The kingdom of Kiyomori had not known a quiet year in over a decade.
War drums had become as common as church bells. Smoke from distant border villages often stained the horizon. And at the center of it all stood you — the warrior queen who had inherited not only a crown, but a battlefield.
Your armor was still dusted with dried ash when you rode through the lower district at dusk, helmet tucked beneath your arm.
The people bowed as you passed, but their relief at seeing you alive was mixed with fear. They all knew what tomorrow would bring.
Another push from the northern empire. Another line of soldiers who would look to you before charging.
You should have returned to the castle. Instead, your horse stopped where it always did after battle.
The forge.
Even before you dismounted, you heard the steady rhythm:
CLANG.
CLANG.
CLANG.
Not hurried. Not frantic.
Controlled.
Precise.
Inside, sparks flared like captive stars.

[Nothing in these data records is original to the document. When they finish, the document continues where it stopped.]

-- ==== Sys2Proof/Machine/Log.lean ====
section
/-! DEFINITION. The usage log of a partition (R345–R347): records, their chain, batches and signature entries, the rings. -/

namespace Sys2Proof.Machine

/-- Writes bytes at an intermediate address, granule by granule; false at the first that is not reached (R384). -/
def State.writeAll2 (s : State) (p ipa : Nat) (bs : List Byte) : State × Bool :=
  (rangeParts ipa bs.length).foldl (fun (r : State × Bool) x =>
    if r.2 then r.1.write2 p x.1 ((bs.drop (x.1 - ipa)).take x.2) else r) (s, true)

/-- Moves waiting records to the ring, while it has room, the host does not hold its lines and peer modules have answered the entries of tables that lead
to it (R346, R356, R358); at most n. -/
def State.flushRecs (s : State) (p : Nat) : Nat → State
  | 0 => s
  | n + 1 =>
    let q := s.part p
    match q.log.recs with
    | [] => s
    | r :: rest =>
      if q.logbase = 0 ∨ (q.loghead + 1) % q.loglen = q.logtail % q.loglen then s
      else if s.held2 p (q.logbase + q.loghead * 128) 128 then s.ask2 p (q.logbase + q.loghead * 128) 128
      else
        let (s', ok) := s.writeAll2 p (q.logbase + q.loghead * 128) r
        if ok then
          (s'.modPart p fun q => { q with loghead := (q.loghead + 1) % q.loglen, log := { q.log with recs := rest } }).flushRecs p n
        else s.pbound p (q.logbase + q.loghead * 128)

/-- The same for signature entries. -/
def State.flushSigs (s : State) (p : Nat) : Nat → State
  | 0 => s
  | n + 1 =>
    let q := s.part p
    match q.log.sigs with
    | [] => s
    | r :: rest =>
      if q.sigbase = 0 ∨ (q.sighead + 1) % q.siglen = q.sigtail % q.siglen then s
      else if s.held2 p (q.sigbase + q.sighead * 3072) 3072 then s.ask2 p (q.sigbase + q.sighead * 3072) 3072
      else
        let (s', ok) := s.writeAll2 p (q.sigbase + q.sighead * 3072) r
        if ok then
          (s'.modPart p fun q => { q with sighead := (q.sighead + 1) % q.siglen, log := { q.log with sigs := rest } }).flushSigs p n
        else s.pbound p (q.sigbase + q.sighead * 3072)

def State.flushLog (s : State) (p : Nat) : State :=
  (s.flushRecs p (s.part p).log.recs.length).flushSigs p (s.part p).log.sigs.length

/-- The hub buffer is full: no launch status is written and no context is switched in (R346). -/
def Part.logFull (q : Part) : Bool := decide (4096 ≤ q.log.recs.length) || decide (64 ≤ q.log.sigs.length)

/-- A signature entry (R347). The signature is a free value. -/
def sigEntry (first last time keyidx type : Nat) (body : List Byte) (index : Nat) : List Byte :=
  leBytes first 8 ++ leBytes last 8 ++ leBytes time 8 ++ leBytes keyidx 4 ++ leBytes type 4 ++ body
    ++ (List.range 2820).map (Config.sigByte index) ++ List.replicate 156 0

/-- The log key that a partition's next batch is signed with: its own, or, where it has none or has used it up, the next one of the module, whose
certificate the identity key signs (R347, R364). The indexes of both outlast every reset. -/
def State.takeLogKey (s : State) (p : Nat) : State :=
  let l := (s.part p).log
  if l.certDone then s
  else
    let cert := sigEntry 0 0 s.time s.nextLogKey 1 ((List.range 64).map fun j => Config.logKeyByte s.nextLogKey j) (2 ^ 80 + s.idIndex)
    State.modPart { s with nextLogKey := s.nextLogKey + 1, idIndex := s.idIndex + 1 } p fun q =>
      { q with log := { l with keyidx := s.nextLogKey, signed := 0, certDone := true, sigs := l.sigs ++ [cert] } }

/-- Closes the open batch (R347): the certificate of a log key comes before its first batch; a key signs at most 2^20 batches. -/
def State.closeBatch (s : State) (p : Nat) : State :=
  if (s.part p).log.batchCount = 0 then s
  else
    let s := s.takeLogKey p
    let l := (s.part p).log
    let batch := sigEntry l.batchFirst (l.seq - 1) s.time l.keyidx 0 (l.prev ++ List.replicate 32 0) (l.keyidx * 2 ^ 21 + l.signed)
    let l' := { l with sigs := l.sigs ++ [batch], batchCount := 0, certDone := decide (l.signed + 1 < 2 ^ 20), signed := l.signed + 1 }
    State.flushLog (s.modPart p fun q => { q with log := l' }) p

/-- PREV of the first record of an epoch. -/
def logSeed (p epoch : Nat) : List Byte := shake256 (ascii "GNOPOR-LOG" ++ leBytes p 1 ++ leBytes epoch 4) 32

/-- Appends a usage record (R345); a batch of 64 records closes first. -/
def State.usage (s : State) (p kind ctx id : Nat) (vals : List Nat) : State :=
  let s := if 64 ≤ (s.part p).log.batchCount then s.closeBatch p else s
  let q := s.part p
  let l := q.log
  let prev := if l.prev = [] then logSeed p q.epoch else l.prev
  let r := leBytes l.seq 8 ++ leBytes s.time 8 ++ leBytes kind 1 ++ leBytes ctx 1 ++ leBytes p 1 ++ List.replicate 5 0 ++ leBytes id 4
    ++ List.replicate 4 0 ++ ((List.range 8).flatMap fun i => leBytes (vals.getD i 0) 8) ++ prev
  let l' := { l with recs := l.recs ++ [r], seq := l.seq + 1, prev := shake256 r 32, batchCount := l.batchCount + 1,
                     batchFirst := if l.batchCount = 0 then l.seq else l.batchFirst, batchTime := if l.batchCount = 0 then s.time else l.batchTime }
  State.flushLog (s.setPart p { q with log := l' }) p

end Sys2Proof.Machine
end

The heat wrapped around you, thick and alive. And there he was.
Shōta.
Hair tied back messily at the nape of his neck, strands already falling loose from the humidity. Sleeves rolled. Forearms lined with soot and faint scars.
His expression was the same as always — half-lidded eyes, calm to the point of indifference — but his hammer never missed its mark.
He didn’t look up right away.
“You’re late,” he said flatly, as if you’d just returned from a market errand instead of war.
On the anvil rested a blade unlike the others.
Sleeker. Balanced for speed instead of brute force.
The metal gleamed faintly blue in the firelight.
Your blade.
He finally glanced at you, gaze traveling over the new dent in your shoulder plate.
“You leaned left again,” he added.
“You’ll get yourself k!lled doing that.”
It wasn’t a question. It was observation.
The kind only someone who watched you too closely could make.
You stepped closer, the forge light flickering between you.
“You made changes.” You spoke quietly, but with that air of authority.
“I always do.” He plunged the sword into water.
Steam roared upward between you like a curtain.
“You fight like you expect to d!e. I make weapons for people planning to live.”
There it was again.
That edge in his voice lately. Not fear. Not admiration.
Frustration.
Your knights respected you. Your generals obeyed you. Your people revered you.
But Shōta?
He watched you like a man standing outside a gate he had already decided he was going to walk through.
He set the blade down and wiped his hands on a cloth, eyes meeting yours fully now.
“Take me with you tomorrow.”
Not a plea.
A statement.
The forge crackled behind him. The war loomed ahead.
And for the first time since you’d taken the throne… something in your chest felt uncertain.
You swallowed hard and studied him, sizing him up to see if he would make a good addition to your men.
He was skilled in weapon making, that was for sure. But if you took him with you, then who would make your supplies?